Collection entries:
▼▼▼
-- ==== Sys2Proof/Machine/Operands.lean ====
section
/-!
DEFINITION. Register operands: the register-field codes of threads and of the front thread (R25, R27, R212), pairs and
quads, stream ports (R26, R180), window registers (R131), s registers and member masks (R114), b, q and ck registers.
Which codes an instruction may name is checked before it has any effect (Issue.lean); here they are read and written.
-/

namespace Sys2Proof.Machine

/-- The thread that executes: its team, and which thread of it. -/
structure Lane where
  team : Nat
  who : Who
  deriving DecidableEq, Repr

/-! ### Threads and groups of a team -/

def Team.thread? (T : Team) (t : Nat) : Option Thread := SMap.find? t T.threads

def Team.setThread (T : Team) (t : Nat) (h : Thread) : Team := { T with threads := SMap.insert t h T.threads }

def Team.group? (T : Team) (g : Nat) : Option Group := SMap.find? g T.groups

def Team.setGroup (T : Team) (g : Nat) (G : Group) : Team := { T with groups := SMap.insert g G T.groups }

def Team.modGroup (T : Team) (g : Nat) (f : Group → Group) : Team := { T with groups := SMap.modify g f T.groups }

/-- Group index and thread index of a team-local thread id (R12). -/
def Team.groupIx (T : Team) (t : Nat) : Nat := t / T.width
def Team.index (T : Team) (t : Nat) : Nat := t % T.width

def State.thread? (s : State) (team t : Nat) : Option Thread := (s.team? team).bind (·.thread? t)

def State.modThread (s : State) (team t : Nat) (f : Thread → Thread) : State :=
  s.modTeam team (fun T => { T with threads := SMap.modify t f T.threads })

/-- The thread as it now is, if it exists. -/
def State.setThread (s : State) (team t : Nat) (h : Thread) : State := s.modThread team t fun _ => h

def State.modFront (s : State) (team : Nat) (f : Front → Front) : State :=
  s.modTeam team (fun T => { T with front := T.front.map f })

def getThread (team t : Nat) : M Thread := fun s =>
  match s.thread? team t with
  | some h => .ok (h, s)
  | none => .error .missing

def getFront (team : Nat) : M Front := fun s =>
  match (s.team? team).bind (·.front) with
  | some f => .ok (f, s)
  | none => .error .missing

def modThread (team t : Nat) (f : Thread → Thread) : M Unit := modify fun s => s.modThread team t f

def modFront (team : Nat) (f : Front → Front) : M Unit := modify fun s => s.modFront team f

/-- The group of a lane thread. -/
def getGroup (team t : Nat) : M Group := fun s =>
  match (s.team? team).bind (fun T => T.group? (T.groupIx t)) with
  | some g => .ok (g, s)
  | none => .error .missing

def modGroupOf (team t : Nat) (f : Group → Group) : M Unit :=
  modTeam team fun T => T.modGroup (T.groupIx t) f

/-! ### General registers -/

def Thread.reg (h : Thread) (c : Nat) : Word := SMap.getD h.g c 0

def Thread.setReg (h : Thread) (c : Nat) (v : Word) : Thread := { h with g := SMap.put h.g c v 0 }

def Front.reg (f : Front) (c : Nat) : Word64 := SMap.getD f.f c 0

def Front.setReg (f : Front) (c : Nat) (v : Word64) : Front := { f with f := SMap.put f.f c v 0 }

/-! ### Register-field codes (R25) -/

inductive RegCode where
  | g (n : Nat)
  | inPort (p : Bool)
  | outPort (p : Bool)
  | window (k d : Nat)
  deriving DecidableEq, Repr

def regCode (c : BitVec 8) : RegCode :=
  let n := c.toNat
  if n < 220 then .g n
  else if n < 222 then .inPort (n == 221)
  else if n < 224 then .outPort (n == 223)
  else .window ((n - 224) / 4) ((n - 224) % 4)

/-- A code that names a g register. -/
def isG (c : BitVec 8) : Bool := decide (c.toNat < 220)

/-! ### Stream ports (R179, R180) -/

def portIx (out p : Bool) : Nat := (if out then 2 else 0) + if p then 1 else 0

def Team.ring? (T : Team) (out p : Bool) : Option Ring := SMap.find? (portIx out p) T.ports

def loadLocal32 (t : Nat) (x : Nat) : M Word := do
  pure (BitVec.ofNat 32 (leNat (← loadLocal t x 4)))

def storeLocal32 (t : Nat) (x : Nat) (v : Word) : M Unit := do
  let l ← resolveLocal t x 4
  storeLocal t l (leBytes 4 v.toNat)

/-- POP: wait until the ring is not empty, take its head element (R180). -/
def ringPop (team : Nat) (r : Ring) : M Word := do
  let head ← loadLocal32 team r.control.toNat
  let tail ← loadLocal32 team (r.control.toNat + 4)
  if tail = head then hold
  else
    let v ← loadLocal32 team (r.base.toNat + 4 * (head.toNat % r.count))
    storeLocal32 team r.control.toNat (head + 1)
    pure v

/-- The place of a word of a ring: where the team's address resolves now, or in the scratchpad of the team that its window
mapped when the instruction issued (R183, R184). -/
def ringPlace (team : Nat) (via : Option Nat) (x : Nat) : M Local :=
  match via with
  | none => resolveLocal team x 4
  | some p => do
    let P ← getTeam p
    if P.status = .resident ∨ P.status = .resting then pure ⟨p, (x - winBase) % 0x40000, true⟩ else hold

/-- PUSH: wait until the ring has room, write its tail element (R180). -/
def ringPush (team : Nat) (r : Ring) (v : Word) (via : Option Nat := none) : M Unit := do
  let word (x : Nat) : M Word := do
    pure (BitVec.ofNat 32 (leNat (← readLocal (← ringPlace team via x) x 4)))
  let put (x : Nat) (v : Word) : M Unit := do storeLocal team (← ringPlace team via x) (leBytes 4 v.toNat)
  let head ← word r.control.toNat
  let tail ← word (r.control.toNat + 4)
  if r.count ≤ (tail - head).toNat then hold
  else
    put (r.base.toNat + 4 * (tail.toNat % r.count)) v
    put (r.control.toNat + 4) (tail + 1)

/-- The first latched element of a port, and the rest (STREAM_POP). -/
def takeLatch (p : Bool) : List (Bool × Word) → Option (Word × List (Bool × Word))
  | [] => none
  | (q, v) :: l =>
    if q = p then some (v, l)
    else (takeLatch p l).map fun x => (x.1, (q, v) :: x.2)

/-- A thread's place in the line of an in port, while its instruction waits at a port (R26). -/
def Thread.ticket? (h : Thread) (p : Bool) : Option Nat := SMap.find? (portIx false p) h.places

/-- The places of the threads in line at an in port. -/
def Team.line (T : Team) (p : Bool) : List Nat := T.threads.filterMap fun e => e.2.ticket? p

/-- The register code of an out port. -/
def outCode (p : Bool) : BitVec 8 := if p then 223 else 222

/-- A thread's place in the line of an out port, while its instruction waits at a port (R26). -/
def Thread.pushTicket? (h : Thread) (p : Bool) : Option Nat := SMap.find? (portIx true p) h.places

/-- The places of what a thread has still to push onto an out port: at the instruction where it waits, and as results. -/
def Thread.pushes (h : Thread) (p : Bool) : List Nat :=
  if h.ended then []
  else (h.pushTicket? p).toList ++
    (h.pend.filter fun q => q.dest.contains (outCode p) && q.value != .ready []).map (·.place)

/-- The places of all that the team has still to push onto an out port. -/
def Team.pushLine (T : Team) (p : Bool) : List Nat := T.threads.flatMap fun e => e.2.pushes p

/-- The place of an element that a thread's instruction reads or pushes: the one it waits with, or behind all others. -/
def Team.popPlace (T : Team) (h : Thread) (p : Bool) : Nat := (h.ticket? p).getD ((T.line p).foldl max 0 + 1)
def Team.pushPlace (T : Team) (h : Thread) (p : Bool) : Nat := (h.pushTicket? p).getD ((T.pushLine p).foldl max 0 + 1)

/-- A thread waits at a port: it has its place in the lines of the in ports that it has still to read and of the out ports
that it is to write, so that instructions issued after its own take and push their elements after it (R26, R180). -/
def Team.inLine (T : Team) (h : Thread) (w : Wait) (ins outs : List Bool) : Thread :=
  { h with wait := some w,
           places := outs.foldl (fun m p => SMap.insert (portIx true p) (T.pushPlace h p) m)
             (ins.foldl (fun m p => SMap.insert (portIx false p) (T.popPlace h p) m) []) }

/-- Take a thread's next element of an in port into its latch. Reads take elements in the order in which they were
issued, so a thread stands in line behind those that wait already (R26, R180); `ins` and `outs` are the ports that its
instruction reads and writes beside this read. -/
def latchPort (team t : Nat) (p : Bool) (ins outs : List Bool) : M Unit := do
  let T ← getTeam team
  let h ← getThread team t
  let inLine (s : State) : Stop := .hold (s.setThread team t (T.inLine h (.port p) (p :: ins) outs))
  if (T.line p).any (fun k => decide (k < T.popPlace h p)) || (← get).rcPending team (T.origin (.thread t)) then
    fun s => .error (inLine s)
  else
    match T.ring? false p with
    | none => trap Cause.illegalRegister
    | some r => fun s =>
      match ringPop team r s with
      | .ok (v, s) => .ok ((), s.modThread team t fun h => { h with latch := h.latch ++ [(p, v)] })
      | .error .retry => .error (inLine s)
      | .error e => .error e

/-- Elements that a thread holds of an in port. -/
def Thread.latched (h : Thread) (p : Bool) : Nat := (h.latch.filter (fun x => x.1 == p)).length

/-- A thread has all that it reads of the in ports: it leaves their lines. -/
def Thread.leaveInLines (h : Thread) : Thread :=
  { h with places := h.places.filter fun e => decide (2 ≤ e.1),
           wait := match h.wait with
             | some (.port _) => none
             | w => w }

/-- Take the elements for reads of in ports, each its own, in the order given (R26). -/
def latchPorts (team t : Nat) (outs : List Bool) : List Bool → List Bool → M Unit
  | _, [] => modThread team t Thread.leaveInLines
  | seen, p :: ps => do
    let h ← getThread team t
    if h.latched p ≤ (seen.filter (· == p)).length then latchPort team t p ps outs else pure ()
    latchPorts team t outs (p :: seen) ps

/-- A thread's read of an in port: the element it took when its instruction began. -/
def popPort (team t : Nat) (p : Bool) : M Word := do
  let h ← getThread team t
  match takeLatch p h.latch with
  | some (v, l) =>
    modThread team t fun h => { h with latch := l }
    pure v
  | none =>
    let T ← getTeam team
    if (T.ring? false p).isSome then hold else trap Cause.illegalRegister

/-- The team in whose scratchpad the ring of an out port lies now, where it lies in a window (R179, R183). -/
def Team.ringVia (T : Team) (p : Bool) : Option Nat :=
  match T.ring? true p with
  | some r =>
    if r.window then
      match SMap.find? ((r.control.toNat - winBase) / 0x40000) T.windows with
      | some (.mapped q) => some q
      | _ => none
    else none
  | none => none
▲▲▲
▼▼▼
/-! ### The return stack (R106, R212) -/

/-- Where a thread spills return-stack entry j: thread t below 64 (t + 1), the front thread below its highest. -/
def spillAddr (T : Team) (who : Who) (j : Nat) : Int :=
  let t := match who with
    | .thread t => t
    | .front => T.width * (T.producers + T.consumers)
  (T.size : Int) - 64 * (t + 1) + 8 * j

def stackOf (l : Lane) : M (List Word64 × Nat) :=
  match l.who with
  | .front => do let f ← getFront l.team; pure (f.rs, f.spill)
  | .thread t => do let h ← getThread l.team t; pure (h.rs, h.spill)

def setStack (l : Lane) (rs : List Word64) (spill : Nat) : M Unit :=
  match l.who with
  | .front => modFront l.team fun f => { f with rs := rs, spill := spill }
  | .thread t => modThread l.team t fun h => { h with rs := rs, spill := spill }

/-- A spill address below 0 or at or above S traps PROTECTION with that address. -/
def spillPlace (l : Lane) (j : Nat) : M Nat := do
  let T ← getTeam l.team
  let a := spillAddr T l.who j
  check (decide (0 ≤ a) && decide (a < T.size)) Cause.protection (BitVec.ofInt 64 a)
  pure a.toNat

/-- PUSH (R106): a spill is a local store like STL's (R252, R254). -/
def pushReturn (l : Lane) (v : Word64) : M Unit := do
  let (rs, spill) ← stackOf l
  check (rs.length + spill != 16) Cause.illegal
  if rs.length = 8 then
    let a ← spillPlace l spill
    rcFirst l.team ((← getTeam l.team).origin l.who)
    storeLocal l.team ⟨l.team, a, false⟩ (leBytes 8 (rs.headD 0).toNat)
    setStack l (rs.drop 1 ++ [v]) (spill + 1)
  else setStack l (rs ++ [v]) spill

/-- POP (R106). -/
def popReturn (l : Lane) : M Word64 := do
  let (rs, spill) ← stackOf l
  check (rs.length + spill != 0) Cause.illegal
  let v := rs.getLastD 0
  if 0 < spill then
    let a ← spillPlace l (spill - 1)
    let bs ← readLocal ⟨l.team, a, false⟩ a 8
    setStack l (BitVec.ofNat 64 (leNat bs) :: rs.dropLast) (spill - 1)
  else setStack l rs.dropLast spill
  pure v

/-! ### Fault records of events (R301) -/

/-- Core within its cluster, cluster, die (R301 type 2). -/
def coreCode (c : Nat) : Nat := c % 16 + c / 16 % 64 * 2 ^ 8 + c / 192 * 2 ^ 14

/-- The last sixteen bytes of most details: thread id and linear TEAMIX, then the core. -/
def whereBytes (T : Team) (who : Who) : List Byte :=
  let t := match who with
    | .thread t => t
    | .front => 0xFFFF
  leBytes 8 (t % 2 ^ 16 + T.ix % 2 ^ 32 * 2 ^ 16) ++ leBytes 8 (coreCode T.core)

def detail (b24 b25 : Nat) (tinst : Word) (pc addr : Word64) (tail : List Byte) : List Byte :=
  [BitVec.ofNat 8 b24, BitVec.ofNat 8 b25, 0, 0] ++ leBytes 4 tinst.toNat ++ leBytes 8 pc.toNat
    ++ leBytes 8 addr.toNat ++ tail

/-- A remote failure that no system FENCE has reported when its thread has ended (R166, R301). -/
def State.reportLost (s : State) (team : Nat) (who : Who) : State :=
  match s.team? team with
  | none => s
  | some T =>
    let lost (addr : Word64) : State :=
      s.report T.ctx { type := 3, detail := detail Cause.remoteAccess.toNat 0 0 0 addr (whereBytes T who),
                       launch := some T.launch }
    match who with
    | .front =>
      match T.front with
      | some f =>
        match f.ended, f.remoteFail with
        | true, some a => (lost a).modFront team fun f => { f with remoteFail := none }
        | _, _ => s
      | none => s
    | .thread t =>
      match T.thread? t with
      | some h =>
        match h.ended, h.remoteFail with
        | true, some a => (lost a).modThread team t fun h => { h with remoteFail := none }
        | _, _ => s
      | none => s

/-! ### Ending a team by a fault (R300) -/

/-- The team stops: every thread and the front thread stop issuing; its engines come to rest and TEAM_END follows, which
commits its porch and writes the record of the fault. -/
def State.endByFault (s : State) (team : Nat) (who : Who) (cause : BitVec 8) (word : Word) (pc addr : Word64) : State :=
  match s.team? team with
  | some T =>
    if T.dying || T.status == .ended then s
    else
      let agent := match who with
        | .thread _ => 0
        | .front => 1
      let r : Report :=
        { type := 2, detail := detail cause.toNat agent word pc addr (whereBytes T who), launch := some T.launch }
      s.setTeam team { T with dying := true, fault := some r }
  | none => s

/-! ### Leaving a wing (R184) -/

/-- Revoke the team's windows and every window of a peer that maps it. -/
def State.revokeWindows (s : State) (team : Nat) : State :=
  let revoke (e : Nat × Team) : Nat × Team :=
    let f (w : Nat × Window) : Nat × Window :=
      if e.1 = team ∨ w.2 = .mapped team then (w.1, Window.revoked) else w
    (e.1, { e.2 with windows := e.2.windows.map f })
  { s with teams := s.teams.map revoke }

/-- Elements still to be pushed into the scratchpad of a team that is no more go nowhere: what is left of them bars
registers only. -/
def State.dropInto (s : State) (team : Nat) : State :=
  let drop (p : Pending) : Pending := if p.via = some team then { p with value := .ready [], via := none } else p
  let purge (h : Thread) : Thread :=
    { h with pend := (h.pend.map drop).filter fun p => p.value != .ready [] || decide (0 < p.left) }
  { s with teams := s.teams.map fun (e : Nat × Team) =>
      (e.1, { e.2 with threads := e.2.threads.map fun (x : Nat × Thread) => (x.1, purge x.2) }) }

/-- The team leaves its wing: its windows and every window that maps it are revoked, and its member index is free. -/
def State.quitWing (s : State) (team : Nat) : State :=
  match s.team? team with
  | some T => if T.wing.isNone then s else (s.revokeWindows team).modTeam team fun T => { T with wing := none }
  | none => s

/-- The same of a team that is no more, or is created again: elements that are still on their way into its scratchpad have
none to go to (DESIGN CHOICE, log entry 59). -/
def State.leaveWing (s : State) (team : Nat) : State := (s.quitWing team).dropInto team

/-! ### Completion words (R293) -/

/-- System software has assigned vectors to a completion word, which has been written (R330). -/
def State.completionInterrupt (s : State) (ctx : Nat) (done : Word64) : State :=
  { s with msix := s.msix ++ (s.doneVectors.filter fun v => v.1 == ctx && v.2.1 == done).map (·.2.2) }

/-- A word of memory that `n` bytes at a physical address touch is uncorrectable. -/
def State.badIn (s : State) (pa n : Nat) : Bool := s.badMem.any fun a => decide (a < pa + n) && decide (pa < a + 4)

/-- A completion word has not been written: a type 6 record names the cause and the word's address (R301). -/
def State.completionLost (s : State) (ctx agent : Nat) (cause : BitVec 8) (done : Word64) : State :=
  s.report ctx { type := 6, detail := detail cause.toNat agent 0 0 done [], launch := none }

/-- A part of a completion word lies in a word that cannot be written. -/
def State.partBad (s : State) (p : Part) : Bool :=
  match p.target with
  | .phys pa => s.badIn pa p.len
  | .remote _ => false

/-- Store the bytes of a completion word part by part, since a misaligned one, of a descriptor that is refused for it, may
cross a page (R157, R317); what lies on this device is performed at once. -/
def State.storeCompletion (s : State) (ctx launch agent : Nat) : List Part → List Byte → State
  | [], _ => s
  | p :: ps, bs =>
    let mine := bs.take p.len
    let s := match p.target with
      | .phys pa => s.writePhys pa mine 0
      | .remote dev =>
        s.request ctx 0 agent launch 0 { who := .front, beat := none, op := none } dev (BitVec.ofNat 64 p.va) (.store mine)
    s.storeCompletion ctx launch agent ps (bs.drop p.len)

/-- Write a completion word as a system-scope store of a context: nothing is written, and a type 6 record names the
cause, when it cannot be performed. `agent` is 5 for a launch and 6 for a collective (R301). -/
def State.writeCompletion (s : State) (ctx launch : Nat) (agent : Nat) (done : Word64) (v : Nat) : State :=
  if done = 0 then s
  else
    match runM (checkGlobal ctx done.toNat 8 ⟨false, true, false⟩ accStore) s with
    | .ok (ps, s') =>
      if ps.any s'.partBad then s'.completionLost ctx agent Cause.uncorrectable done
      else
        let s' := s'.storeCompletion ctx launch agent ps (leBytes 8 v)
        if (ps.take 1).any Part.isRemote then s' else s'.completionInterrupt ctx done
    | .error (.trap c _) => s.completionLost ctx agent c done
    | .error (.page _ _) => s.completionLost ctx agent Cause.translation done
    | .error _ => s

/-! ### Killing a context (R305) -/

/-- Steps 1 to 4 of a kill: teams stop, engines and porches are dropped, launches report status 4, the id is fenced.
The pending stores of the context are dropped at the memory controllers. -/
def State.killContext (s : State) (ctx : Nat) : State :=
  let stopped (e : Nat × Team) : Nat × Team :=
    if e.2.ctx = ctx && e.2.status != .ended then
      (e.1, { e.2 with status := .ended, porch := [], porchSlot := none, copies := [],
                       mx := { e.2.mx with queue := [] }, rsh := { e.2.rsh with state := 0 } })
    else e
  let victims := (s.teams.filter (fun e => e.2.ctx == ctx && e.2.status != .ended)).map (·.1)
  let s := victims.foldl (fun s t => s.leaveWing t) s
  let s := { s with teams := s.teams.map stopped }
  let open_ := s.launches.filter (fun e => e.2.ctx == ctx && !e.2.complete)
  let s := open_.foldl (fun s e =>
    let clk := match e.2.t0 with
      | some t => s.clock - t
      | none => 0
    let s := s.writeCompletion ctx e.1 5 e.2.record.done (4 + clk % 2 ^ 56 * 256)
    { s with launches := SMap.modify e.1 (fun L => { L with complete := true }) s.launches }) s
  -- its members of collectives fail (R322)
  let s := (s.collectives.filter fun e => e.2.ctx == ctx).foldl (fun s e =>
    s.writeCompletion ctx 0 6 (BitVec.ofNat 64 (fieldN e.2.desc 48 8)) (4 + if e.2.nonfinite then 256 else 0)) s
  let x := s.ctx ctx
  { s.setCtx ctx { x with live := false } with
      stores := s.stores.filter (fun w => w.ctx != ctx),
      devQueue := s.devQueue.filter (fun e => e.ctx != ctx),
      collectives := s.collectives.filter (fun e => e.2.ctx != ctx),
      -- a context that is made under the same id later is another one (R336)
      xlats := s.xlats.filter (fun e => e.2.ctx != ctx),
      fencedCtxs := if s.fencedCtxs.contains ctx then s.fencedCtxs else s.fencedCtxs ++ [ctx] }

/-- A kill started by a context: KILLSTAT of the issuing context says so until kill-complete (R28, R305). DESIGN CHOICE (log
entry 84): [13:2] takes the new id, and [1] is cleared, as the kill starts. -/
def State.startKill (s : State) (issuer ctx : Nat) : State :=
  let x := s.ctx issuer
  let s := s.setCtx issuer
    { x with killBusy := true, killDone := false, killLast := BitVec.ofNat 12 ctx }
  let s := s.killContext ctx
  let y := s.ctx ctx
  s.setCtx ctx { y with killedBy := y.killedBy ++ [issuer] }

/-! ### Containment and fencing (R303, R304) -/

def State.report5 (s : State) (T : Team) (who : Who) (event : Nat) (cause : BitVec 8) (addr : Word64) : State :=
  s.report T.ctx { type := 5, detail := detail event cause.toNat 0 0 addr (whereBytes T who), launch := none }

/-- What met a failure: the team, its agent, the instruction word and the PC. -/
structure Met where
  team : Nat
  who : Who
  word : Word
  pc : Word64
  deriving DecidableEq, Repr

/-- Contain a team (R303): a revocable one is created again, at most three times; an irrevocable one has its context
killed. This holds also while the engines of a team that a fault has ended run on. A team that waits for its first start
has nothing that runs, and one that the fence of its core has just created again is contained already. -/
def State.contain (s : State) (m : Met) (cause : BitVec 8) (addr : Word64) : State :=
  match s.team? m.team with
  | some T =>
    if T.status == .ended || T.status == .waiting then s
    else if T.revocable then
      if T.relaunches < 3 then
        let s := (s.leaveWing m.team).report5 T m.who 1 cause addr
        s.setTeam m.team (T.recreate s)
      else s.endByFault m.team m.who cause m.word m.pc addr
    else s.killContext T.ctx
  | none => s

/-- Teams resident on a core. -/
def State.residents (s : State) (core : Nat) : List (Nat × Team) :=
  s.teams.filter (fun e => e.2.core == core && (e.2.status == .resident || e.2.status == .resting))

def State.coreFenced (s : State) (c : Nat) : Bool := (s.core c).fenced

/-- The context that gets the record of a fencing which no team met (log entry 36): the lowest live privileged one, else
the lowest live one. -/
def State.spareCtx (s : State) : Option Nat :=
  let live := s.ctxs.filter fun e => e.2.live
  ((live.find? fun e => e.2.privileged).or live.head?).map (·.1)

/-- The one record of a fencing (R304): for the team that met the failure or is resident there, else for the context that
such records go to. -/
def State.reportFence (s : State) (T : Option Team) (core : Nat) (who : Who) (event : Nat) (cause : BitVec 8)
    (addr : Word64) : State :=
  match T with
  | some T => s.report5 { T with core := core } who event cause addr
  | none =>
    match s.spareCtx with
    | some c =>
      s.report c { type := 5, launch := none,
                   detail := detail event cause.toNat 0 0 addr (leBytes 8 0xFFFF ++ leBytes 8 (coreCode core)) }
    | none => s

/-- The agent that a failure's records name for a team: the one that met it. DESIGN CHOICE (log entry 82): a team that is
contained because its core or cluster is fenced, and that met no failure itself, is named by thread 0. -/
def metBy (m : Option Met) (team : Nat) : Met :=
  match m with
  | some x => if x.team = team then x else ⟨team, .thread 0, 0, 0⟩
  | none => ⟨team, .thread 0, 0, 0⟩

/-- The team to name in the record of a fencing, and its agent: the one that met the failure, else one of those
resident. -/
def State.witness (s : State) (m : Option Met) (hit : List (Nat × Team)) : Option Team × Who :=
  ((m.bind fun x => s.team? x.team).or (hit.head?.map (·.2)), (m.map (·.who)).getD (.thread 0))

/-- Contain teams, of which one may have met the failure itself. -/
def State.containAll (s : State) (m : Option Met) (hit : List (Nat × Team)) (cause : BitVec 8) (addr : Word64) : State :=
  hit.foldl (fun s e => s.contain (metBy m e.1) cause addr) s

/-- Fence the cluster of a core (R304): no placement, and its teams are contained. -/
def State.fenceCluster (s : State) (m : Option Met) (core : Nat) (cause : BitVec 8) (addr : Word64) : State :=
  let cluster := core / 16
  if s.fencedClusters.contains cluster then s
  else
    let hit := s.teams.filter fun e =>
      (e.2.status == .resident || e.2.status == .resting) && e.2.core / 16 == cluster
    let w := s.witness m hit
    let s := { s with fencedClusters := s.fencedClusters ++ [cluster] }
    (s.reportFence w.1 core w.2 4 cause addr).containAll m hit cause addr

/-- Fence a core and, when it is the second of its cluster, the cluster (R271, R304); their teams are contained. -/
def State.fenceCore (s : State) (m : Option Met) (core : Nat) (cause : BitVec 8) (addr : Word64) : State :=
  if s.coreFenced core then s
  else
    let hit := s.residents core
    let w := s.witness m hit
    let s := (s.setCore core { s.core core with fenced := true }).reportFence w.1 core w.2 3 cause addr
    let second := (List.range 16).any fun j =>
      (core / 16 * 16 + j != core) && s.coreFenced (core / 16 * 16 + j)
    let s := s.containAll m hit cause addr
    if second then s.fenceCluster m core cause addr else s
▲▲▲
Work request:
Would you please copy exactly the part of the entries above that begins at the line containing "if T.status == .ended" and ends at the line containing "((live.find? fun e", both lines included?

Response for this exercise:
    if T.status == .ended || T.status == .waiting then s
    else if T.revocable then
      if T.relaunches < 3 then
        let s := (s.leaveWing m.team).report5 T m.who 1 cause addr
        s.setTeam m.team (T.recreate s)
      else s.endByFault m.team m.who cause m.word m.pc addr
    else s.killContext T.ctx
  | none => s

/-- Teams resident on a core. -/
def State.residents (s : State) (core : Nat) : List (Nat × Team) :=
  s.teams.filter (fun e => e.2.core == core && (e.2.status == .resident || e.2.status == .resting))

def State.coreFenced (s : State) (c : Nat) : Bool := (s.core c).fenced

/-- The context that gets the record of a fencing which no team met (log entry 36): the lowest live privileged one, else
the lowest live one. -/
def State.spareCtx (s : State) : Option Nat :=
  let live := s.ctxs.filter fun e => e.2.live
  ((live.find? fun e => e.2.privileged).or live.head?).map (·.1)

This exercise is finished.